# THE PROBLEM
Keep only the lines of the listing that include the word "program", and copy them.

# PROVIDED MATERIAL
-- ==== Sys2Proof/Laws/Sequencer.lean ====
section
/-! SUPPORT. The sequencer (45_host_operations.md R184, R191): its steps are the turns of CORE_WRITE's loop, and UPC only counts
them. -/

namespace Sys2Proof.Machine

theorem run_zero (s : State) : run 0 s = .next s := rfl

theorem coreRun_next (M : Host.Core) {k : Nat} {s t : M.State} (h : M.step s = .next t) : M.run (k + 1) s = M.run k t := by
  rw [Host.Core.run, h]

theorem coreRun_fault (M : Host.Core) {k : Nat} {s : M.State} {e : M.Fault} (h : M.step s = .fault e) :
    M.run (k + 1) s = .fault e := by rw [Host.Core.run, h]

theorem coreRun_refused (M : Host.Core) {k : Nat} {s : M.State} {r : M.Refusal} (h : M.step s = .refused r) :
    M.run (k + 1) s = .refused r := by rw [Host.Core.run, h]

theorem run_succ (k : Nat) (s : State) : run (k + 1) s = andThen (step s) (run k) := by
  generalize h : step s = o
  cases o with
  | next t => exact coreRun_next core h
  | fault e => exact coreRun_fault core h
  | refused r => exact coreRun_refused core h

theorem run_add (j k : Nat) (s : State) : run (j + k) s = andThen (run j s) (run k) := by
  induction j generalizing s with
  | zero => rw [Nat.zero_add, run_zero, andThen_next]
  | succ j ih =>
    rw [Nat.add_right_comm, run_succ, run_succ, andThen_assoc]
    congr 1
    funext t
    exact ih t

/-- A turn of the loop keeps the request, the parameters and BUSY, and counts. -/
theorem runAndCount_frame {x : Slot} {s t : State} (h : runAndCount x s = .next t) :
    t.latch = s.latch ∧ t.cfg = s.cfg ∧ t.busy = s.busy ∧ t.binding = s.binding ∧ t.upc = s.upc + 1 := by
  obtain ⟨u, h1, h2⟩ := andThen_eq_next.mp h
  have hf := runSlot_frame h1
  simp only [Host.Outcome.next.injEq] at h2
  subst h2
  exact ⟨hf.latch, hf.cfg, hf.busy, hf.binding, congrArg (· + 1) hf.upc⟩

/-- A step inside the micro-program is a turn of the loop. -/
theorem step_turn {s : State} {x : Slot} (hb : s.busy = true) (hp : s.latch.pos ≠ 0)
    (hx : (mprog s.cfg s.latch)[s.upc]? = some x) : step s = runAndCount x s := by
  simp only [step, hb, sequencerStep, hp, hx, if_true, if_false, exec_toInstr]
  rfl

/-- The step after the micro-program completes the WRITE (R185). -/
theorem step_complete {s : State} (hb : s.busy = true) (hp : s.latch.pos ≠ 0)
    (hx : (mprog s.cfg s.latch)[s.upc]? = none) : step s = .next (completeWrite s) := by
  simp only [step, hb, sequencerStep, hp, hx, if_true, if_false]

/-- Steps through a part of the micro-program are the turns of that part. -/
theorem run_turns {l rest : List Slot} {s : State} (hb : s.busy = true) (hp : s.latch.pos ≠ 0)
    (hl : (mprog s.cfg s.latch).drop s.upc = l ++ rest) : run l.length s = runList runAndCount l s := by
  induction l generalizing s with
  | nil => rfl
  | cons x l ih =>
    have hx : (mprog s.cfg s.latch)[s.upc]? = some x := by
      have := congrArg List.head? hl
      simpa [List.head?_drop] using this
    rw [List.length_cons, run_succ, step_turn hb hp hx, runList_cons]
    generalize ho : runAndCount x s = o
    rcases o with t | _ | _
    · obtain ⟨h1, h2, h3, -, h4⟩ := runAndCount_frame ho
      simp only [andThen_next]
      refine ih (h3.trans hb) (by rw [h1]; exact hp) ?_
      rw [h1, h2, h4, ← List.drop_drop, hl]
      rfl
    · rfl
    · rfl

/-- UPC is no input of a micro-operation. -/
theorem runMicro_setUpc (op : MicroOp) (s : State) (n : Nat) :
    runMicro op (s.setUpc n) = andThen (runMicro op s) fun t => .next (t.setUpc n) := by
  have read : ∀ a, readWord a (s.setUpc n) = ((readWord a s).1, (readWord a s).2.setUpc n) := by
    intro a
    simp only [readWord, drawUpper, State.setUpc_upperDraws]
    cases s.upperDraws <;> rfl
  have rd : ∀ a, memRead a (s.setUpc n) = andThen (memRead a s) fun r => .next (r.1, r.2.setUpc n) := by
    intro a
    simp only [memRead, read, State.setUpc_cfg]
    split <;> rfl
  have wr : ∀ a w (t : State), memWrite a w (t.setUpc n) = andThen (memWrite a w t) fun u => .next (u.setUpc n) := by
    intro a w t
    by_cases h : isRegister t.cfg a = true
    · rw [memWrite_next h, memWrite_next (s := t.setUpc n) h]
      rfl
    · have h' : ¬ isRegister (t.setUpc n).cfg a = true := h
      rw [memWrite, memWrite, if_neg h, if_neg h']
      rfl
  have pulse : ∀ b w, pulseWrite b w (s.setUpc n) = andThen (pulseWrite b w s) fun u => .next (u.setUpc n) := by
    intro b w
    have ht : (s.setUpc n).testing = s.testing := rfl
    unfold pulseWrite
    rw [ht]
    split
    · rfl
    · have : (s.setUpc n).setTemp w = (s.setTemp w).setUpc n := rfl
      rw [this, wr, andThen_assoc, andThen_assoc]
      rfl
  have bind : ∀ f : Binding → Out State, ∀ g, (∀ b, f b = andThen (g b) fun u => .next (u.setUpc n)) →
      withBinding (s.setUpc n) f = andThen (withBinding s g) fun u => .next (u.setUpc n) := by
    intro f g h
    simp only [withBinding, State.setUpc_binding]
    split
    · exact h _
    · rfl
  cases op with
  | rdDir => exact bind _ _ fun b => by rw [rd, andThen_assoc, andThen_assoc]; rfl
  | wrDir => exact bind _ _ fun b => wr _ _ (s.setDtmp (enablePin s.dtmp b.off))
  | rdLvl => exact bind _ _ fun b => by rw [rd, andThen_assoc, andThen_assoc]; rfl
  | wrLvlInit => exact bind _ _ fun b => wr _ _ (s.setTemp (enablePin s.temp b.off))
  | wrHigh => exact bind _ _ fun b => pulse _ _
  | wrLow => exact bind _ _ fun b => pulse _ _
  | dwell => rfl

theorem runSlot_setUpc (x : Slot) (s : State) (n : Nat) :
    runSlot x (s.setUpc n) = andThen (runSlot x s) fun t => .next (t.setUpc n) := by
  have h : noteMark x (s.setUpc n) = (noteMark x s).setUpc n := by
    simp only [noteMark]
    have ht : (s.setUpc n).testing = s.testing := rfl
    rw [ht]
    rcases s.testing with _ | _ <;> rcases x.mark with _ | _ <;> rfl
  rw [runSlot, h, runMicro_setUpc, runSlot]

theorem runSlots_setUpc (l : List Slot) (s : State) (n : Nat) :
    runSlots l (s.setUpc n) = andThen (runSlots l s) fun t => .next (t.setUpc n) := by
  induction l generalizing s with
  | nil => rfl
  | cons x l ih =>
    have h : ∀ u, runSlots (x :: l) u = andThen (runSlot x u) (runSlots l) := fun _ => rfl
    rw [h, h, runSlot_setUpc, andThen_assoc, andThen_assoc]
    congr 1
    funext t
    exact ih t

/-- The turns of the loop are the micro-operations with UPC counted at the end. -/
theorem runList_runAndCount (l : List Slot) (s : State) :
    runList runAndCount l s = andThen (runSlots l s) fun t => .next (t.setUpc (s.upc + l.length)) := by
  induction l generalizing s with
  | nil => rfl
  | cons x l ih =>
    have h : ∀ u, runSlots (x :: l) u = andThen (runSlot x u) (runSlots l) := fun _ => rfl
    rw [runList_cons, h, runAndCount, andThen_assoc, andThen_assoc]
    generalize ho : runSlot x s = o
    rcases o with t | _ | _
    · have hf : t.upc = s.upc := (runSlot_frame ho).upc
      simp only [andThen_next]
      rw [ih, runSlots_setUpc, andThen_assoc, State.setUpc_upc, hf, List.length_cons, Nat.add_assoc, Nat.add_comm 1]
      rfl
    · rfl
    · rfl

/-- From the start of a WRITE's micro-program, its steps run it and then complete it. -/
theorem run_mprog {s : State} (hb : s.busy = true) (hp : s.latch.pos ≠ 0) (hu : s.upc = 0) :
    run ((mprog s.cfg s.latch).length + 1) s =
      andThen (runSlots (mprog s.cfg s.latch) s) fun t => .next (completeWrite (t.setUpc (mprog s.cfg s.latch).length)) := by
  rw [run_add, run_turns (rest := []) hb hp (by rw [hu]; simp), runList_runAndCount, hu, Nat.zero_add, andThen_assoc]
  generalize ho : runSlots (mprog s.cfg s.latch) s = o
  rcases o with t | _ | _
  · have hf := runSlots_frame ho
    simp only [andThen_next]
    rw [run_succ, step_complete]
    · rfl
    · exact hf.busy.trans hb
    · simpa [hf.latch] using hp
    · simp [hf.latch, hf.cfg]
  · rfl
  · rfl

/-- VALIDATE passes a request in range and changes nothing (R182). -/
theorem validate_ok {s : State} {q : Request} (h : RequestOk s.cfg q) :
    validate q.bank q.pin q.pos s = .next (.going s) := by
  obtain ⟨h1, h2, h3, h4⟩ := h
  have n1 : ¬ q.bank.toNat > BANK_MAX := by omega
  have n2 : ¬ q.pin.toNat > PIN_MAX := by omega
  have n3 : ¬ (q.pos.toNat < 1 ∨ q.pos.toNat > s.cfg.ledMax) := by omega
  rw [validate, if_neg n1, if_neg n2, if_neg n3]

/-- A request in range has a position other than 0. -/
theorem RequestOk.pos_ne_zero {c : Config} {q : Request} (h : RequestOk c q) : q.pos ≠ 0 := by
  intro e
  have h3 := h.2.2.1
  rw [e] at h3
  simp at h3

/-- A valid request that both acquisitions grant is accepted (R181, R183, R184). -/
theorem execWrite_granted {s : State} {blk : List Byte} {q : Request} {x : Binding} {rest : List Bool}
    (hb : s.busy = false) (hs : Releasable s) (hq : requestOfBlock blk = some q) (hok : RequestOk s.cfg q)
    (hr : resolve s.cfg q.bank.toNat q.pin.toNat = .found x) (ha : s.acqDraws = true :: true :: rest) :
    execWrite blk s = .next { s with
      latch := q, binding := some x, held := heldOf (some x), busy := true, upc := 0, now := 0, acqDraws := rest
      traceRev := .acq x.lvl true :: .acq x.dir true :: ((releaseEvents s.binding).reverse ++ s.traceRev) } := by
  have hm := mapPin_granted (s := { s with busy := true, latch := q }) (bank := q.bank) (pin := q.pin) hr hs ha
  have hidle : ¬ s.busy = true := by rw [hb]; simp
  rw [execWrite, whenIdle, if_neg hidle]
  simp only [acceptWrite, hq, validate_ok (s := s.setBusy true) hok, thenGo_going]
  have hcore : enterCore (State.setLatch (s.setBusy true) q) = .next (.going { s with
      latch := q, binding := some x, held := heldOf (some x), busy := true, upc := 0, now := 0, acqDraws := rest
      traceRev := .acq x.lvl true :: .acq x.dir true :: ((releaseEvents s.binding).reverse ++ s.traceRev) }) := by
    have hm' : mapPin (State.setLatch (s.setBusy true) q).latch.bank (State.setLatch (s.setBusy true) q).latch.pin
        (State.setLatch (s.setBusy true) q) = _ := hm
    rw [enterCore, hm', thenGo_going]
    simp only [hok.pos_ne_zero, if_false]
    rfl
  rw [hcore, settle_going]

end Sys2Proof.Machine
end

# RESULT OF THE EXERCISE
/-- A step inside the micro-program is a turn of the loop. -/
/-- The step after the micro-program completes the WRITE (R185). -/
/-- Steps through a part of the micro-program are the turns of that part. -/
/-- From the start of a WRITE's micro-program, its steps run it and then complete it. -/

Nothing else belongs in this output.